_WHAT THIS TASK INVOLVES:_ Report each line of the records below that uses the word "Laws".
#### DATA FOR ANALYSIS ####
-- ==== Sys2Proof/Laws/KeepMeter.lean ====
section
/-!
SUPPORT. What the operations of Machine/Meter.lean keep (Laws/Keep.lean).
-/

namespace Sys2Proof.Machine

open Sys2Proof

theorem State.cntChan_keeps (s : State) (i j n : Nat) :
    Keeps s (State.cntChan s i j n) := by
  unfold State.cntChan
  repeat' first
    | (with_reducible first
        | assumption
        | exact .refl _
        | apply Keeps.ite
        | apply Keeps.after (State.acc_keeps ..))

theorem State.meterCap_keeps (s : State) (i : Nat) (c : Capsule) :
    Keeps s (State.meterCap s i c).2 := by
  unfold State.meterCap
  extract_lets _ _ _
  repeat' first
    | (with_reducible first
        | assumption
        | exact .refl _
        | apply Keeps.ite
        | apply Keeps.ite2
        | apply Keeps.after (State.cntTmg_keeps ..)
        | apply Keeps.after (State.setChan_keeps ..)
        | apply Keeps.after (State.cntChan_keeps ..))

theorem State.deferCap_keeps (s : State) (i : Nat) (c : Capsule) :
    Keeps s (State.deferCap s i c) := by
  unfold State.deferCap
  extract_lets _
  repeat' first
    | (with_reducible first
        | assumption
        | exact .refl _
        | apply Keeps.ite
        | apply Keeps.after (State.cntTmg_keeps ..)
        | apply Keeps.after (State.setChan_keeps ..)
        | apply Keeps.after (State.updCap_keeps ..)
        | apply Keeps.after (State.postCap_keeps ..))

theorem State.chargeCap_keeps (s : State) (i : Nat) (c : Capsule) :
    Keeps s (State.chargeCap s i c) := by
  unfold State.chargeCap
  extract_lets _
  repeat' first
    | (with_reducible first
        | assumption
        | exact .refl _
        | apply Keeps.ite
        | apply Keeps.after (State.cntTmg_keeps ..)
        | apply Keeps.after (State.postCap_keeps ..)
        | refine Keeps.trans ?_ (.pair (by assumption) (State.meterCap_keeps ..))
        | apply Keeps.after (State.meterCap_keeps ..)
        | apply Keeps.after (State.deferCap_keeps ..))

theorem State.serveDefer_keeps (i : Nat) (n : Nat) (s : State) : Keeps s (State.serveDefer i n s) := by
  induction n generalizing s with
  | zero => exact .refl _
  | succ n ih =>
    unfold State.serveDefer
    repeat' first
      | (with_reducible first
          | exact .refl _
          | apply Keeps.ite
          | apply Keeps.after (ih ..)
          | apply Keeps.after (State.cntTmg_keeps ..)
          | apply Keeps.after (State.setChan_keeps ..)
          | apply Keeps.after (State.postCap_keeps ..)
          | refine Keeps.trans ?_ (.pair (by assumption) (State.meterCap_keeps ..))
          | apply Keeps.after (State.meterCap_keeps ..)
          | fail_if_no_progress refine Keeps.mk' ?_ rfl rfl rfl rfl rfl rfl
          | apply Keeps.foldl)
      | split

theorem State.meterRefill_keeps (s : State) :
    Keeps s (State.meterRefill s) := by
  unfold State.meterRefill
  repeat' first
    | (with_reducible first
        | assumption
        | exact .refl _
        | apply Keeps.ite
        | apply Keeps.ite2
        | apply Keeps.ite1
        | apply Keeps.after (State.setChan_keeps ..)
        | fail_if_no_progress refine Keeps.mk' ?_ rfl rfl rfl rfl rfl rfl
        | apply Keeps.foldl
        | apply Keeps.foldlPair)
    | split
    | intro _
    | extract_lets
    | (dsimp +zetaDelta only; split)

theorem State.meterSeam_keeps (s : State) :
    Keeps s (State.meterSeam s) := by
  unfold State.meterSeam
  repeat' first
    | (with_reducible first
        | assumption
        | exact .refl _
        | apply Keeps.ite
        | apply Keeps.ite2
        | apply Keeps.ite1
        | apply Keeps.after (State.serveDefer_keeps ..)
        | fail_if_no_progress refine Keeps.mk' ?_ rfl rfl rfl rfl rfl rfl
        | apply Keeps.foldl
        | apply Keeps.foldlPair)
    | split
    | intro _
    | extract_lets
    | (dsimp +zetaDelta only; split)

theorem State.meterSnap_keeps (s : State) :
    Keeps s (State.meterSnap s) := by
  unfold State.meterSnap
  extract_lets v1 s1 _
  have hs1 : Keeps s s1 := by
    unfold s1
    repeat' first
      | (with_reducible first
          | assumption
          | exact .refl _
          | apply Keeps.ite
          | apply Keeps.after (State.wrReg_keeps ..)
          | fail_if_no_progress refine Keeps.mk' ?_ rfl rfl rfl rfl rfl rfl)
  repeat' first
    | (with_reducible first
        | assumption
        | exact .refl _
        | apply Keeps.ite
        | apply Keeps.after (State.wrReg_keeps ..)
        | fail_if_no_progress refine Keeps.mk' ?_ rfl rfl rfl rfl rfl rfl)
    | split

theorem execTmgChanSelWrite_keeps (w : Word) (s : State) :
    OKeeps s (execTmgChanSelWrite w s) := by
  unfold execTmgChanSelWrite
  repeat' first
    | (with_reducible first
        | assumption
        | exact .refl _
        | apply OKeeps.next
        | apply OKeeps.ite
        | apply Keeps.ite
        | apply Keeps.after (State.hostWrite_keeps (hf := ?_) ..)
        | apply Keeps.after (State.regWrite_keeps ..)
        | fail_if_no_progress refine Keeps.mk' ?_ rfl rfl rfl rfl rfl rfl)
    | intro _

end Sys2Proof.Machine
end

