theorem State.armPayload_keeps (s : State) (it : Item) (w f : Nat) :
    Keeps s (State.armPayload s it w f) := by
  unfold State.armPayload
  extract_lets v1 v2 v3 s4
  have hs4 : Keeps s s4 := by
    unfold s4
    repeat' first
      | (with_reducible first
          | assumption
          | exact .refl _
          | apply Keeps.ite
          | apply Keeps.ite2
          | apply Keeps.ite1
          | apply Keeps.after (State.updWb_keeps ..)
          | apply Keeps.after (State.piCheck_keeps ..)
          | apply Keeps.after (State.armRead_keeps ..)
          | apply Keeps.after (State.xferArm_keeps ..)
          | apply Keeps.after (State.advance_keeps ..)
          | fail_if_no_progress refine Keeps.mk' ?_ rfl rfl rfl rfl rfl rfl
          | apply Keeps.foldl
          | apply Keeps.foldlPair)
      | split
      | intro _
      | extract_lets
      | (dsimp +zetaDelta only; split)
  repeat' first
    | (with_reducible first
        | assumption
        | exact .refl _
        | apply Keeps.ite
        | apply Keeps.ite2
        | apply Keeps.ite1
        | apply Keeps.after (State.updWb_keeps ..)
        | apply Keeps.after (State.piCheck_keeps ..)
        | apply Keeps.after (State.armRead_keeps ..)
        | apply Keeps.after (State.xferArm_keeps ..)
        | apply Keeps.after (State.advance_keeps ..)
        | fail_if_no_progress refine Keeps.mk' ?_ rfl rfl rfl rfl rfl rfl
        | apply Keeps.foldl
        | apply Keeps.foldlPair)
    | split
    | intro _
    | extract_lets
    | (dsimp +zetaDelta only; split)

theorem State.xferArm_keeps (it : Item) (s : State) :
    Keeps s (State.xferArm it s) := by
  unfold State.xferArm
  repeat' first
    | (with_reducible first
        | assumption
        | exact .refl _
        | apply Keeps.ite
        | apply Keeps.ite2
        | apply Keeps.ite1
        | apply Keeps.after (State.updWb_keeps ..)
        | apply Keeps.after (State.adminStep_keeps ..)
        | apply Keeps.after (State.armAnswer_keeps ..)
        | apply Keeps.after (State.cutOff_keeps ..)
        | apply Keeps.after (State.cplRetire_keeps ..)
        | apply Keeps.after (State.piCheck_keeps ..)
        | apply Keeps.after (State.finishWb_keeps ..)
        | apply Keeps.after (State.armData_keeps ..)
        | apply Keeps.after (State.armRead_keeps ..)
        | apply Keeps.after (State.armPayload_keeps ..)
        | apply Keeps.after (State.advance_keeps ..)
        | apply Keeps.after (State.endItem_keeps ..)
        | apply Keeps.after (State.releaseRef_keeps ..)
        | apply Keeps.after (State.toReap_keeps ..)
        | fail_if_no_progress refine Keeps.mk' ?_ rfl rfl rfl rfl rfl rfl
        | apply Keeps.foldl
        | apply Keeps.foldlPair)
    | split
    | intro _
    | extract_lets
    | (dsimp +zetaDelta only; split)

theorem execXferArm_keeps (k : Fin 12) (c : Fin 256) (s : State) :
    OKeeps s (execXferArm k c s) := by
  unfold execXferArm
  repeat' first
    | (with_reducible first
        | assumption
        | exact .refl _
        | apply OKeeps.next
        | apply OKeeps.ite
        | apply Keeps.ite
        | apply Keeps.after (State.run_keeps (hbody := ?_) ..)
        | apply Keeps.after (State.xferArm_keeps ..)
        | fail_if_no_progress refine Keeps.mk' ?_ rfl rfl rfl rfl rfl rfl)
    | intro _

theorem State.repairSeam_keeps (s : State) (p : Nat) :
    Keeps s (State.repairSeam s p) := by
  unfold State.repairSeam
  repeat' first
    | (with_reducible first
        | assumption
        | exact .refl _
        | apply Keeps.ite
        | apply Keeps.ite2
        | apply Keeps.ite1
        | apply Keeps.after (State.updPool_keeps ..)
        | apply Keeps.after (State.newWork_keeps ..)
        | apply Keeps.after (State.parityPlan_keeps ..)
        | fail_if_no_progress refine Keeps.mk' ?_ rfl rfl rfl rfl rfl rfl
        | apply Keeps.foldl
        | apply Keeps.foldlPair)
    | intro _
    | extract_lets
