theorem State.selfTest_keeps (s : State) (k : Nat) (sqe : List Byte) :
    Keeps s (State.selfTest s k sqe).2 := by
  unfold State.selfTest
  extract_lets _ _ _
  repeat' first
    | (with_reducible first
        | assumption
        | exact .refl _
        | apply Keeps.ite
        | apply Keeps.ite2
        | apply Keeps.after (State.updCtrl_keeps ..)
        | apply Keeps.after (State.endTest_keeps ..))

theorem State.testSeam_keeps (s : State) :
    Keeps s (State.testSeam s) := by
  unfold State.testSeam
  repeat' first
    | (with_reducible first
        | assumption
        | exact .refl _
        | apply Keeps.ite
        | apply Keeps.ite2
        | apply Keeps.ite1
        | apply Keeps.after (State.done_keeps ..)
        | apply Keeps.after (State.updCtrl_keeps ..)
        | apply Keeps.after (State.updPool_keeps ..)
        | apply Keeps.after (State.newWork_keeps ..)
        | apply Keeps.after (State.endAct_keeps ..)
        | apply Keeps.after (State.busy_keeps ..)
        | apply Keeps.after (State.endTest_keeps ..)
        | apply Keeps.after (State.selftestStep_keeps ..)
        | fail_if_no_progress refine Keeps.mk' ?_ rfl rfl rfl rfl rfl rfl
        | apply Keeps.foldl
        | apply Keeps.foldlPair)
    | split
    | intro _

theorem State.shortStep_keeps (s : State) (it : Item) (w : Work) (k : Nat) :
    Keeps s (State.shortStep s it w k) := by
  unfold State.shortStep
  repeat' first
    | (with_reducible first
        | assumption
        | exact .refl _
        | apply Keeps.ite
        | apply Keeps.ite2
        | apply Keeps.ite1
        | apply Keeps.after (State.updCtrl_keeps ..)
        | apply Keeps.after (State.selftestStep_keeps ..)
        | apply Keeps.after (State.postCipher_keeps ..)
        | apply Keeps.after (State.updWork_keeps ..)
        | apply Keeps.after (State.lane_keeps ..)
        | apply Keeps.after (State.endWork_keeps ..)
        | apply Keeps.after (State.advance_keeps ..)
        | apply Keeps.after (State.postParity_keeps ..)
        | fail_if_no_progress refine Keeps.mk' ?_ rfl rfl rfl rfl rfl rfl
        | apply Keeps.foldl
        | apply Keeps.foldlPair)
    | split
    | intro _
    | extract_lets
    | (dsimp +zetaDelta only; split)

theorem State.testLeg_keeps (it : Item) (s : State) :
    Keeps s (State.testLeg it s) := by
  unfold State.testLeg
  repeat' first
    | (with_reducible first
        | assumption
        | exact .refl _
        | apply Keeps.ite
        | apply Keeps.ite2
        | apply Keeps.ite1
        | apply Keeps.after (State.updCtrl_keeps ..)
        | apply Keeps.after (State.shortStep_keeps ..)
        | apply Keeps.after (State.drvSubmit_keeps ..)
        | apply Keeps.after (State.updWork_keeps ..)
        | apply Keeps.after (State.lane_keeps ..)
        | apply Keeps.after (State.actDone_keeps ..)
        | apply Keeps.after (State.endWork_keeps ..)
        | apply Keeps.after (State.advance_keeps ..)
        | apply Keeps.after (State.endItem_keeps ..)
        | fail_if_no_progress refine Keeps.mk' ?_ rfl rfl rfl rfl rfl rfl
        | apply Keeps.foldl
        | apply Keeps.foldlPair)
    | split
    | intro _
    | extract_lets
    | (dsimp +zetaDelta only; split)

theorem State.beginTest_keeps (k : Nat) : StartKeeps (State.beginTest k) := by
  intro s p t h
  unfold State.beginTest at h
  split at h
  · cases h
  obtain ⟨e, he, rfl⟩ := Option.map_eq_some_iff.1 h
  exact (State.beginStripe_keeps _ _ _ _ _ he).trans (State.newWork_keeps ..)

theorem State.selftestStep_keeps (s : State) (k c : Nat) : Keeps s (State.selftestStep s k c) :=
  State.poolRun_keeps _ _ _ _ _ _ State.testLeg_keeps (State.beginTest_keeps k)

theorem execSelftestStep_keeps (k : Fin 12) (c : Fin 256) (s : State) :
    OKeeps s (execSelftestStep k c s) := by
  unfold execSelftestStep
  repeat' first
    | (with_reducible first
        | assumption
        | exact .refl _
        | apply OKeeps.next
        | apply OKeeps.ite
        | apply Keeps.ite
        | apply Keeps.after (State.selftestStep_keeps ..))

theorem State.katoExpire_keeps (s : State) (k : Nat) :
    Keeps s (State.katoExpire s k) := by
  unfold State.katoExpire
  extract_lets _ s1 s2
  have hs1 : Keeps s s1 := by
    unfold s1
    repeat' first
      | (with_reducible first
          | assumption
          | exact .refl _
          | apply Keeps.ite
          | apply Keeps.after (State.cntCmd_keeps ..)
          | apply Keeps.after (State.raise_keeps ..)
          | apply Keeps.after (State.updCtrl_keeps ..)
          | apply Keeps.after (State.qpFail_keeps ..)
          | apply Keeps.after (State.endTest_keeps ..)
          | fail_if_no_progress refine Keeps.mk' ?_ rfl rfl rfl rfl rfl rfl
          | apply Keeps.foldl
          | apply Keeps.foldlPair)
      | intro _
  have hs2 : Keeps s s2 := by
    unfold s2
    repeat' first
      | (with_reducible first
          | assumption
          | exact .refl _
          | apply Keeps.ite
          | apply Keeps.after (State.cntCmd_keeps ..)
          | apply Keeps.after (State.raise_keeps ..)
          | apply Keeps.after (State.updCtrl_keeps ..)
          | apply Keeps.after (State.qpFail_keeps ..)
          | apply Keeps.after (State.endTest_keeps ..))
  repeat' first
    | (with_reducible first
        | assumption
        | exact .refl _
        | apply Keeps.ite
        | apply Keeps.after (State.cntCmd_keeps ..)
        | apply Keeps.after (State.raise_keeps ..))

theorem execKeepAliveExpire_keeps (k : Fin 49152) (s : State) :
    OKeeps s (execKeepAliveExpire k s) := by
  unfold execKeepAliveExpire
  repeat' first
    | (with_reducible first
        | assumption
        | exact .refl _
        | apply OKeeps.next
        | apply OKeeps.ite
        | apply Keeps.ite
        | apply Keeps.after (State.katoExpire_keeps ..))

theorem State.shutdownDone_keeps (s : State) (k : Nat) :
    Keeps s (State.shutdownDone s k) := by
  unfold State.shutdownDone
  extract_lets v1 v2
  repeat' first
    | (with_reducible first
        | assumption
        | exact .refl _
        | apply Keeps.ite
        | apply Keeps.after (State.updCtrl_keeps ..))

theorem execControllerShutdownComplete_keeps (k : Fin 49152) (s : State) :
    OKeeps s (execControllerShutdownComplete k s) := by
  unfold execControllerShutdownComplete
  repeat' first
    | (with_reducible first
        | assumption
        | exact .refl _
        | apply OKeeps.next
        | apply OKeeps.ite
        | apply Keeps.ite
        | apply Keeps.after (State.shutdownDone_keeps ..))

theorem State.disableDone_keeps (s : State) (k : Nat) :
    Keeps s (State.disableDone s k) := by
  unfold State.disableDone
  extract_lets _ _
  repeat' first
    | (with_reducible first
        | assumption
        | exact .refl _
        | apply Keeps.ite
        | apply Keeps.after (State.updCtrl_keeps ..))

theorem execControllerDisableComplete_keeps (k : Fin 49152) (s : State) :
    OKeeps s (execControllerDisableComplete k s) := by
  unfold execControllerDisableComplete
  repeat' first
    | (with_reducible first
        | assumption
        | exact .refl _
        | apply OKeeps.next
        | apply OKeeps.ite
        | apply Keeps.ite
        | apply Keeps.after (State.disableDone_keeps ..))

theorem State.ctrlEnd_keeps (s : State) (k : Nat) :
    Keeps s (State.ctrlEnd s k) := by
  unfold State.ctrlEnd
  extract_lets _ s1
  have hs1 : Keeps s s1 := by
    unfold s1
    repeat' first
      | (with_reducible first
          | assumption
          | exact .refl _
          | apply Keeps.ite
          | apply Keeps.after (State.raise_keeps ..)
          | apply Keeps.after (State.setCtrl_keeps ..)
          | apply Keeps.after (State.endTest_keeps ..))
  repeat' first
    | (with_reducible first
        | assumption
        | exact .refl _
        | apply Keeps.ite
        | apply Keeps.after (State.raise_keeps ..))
####
_COMPLETED EXERCISE:_
-- ==== Sys2Proof/Laws/KeepMeter.lean ====
SUPPORT. What the operations of Machine/Meter.lean keep (Laws/Keep.lean).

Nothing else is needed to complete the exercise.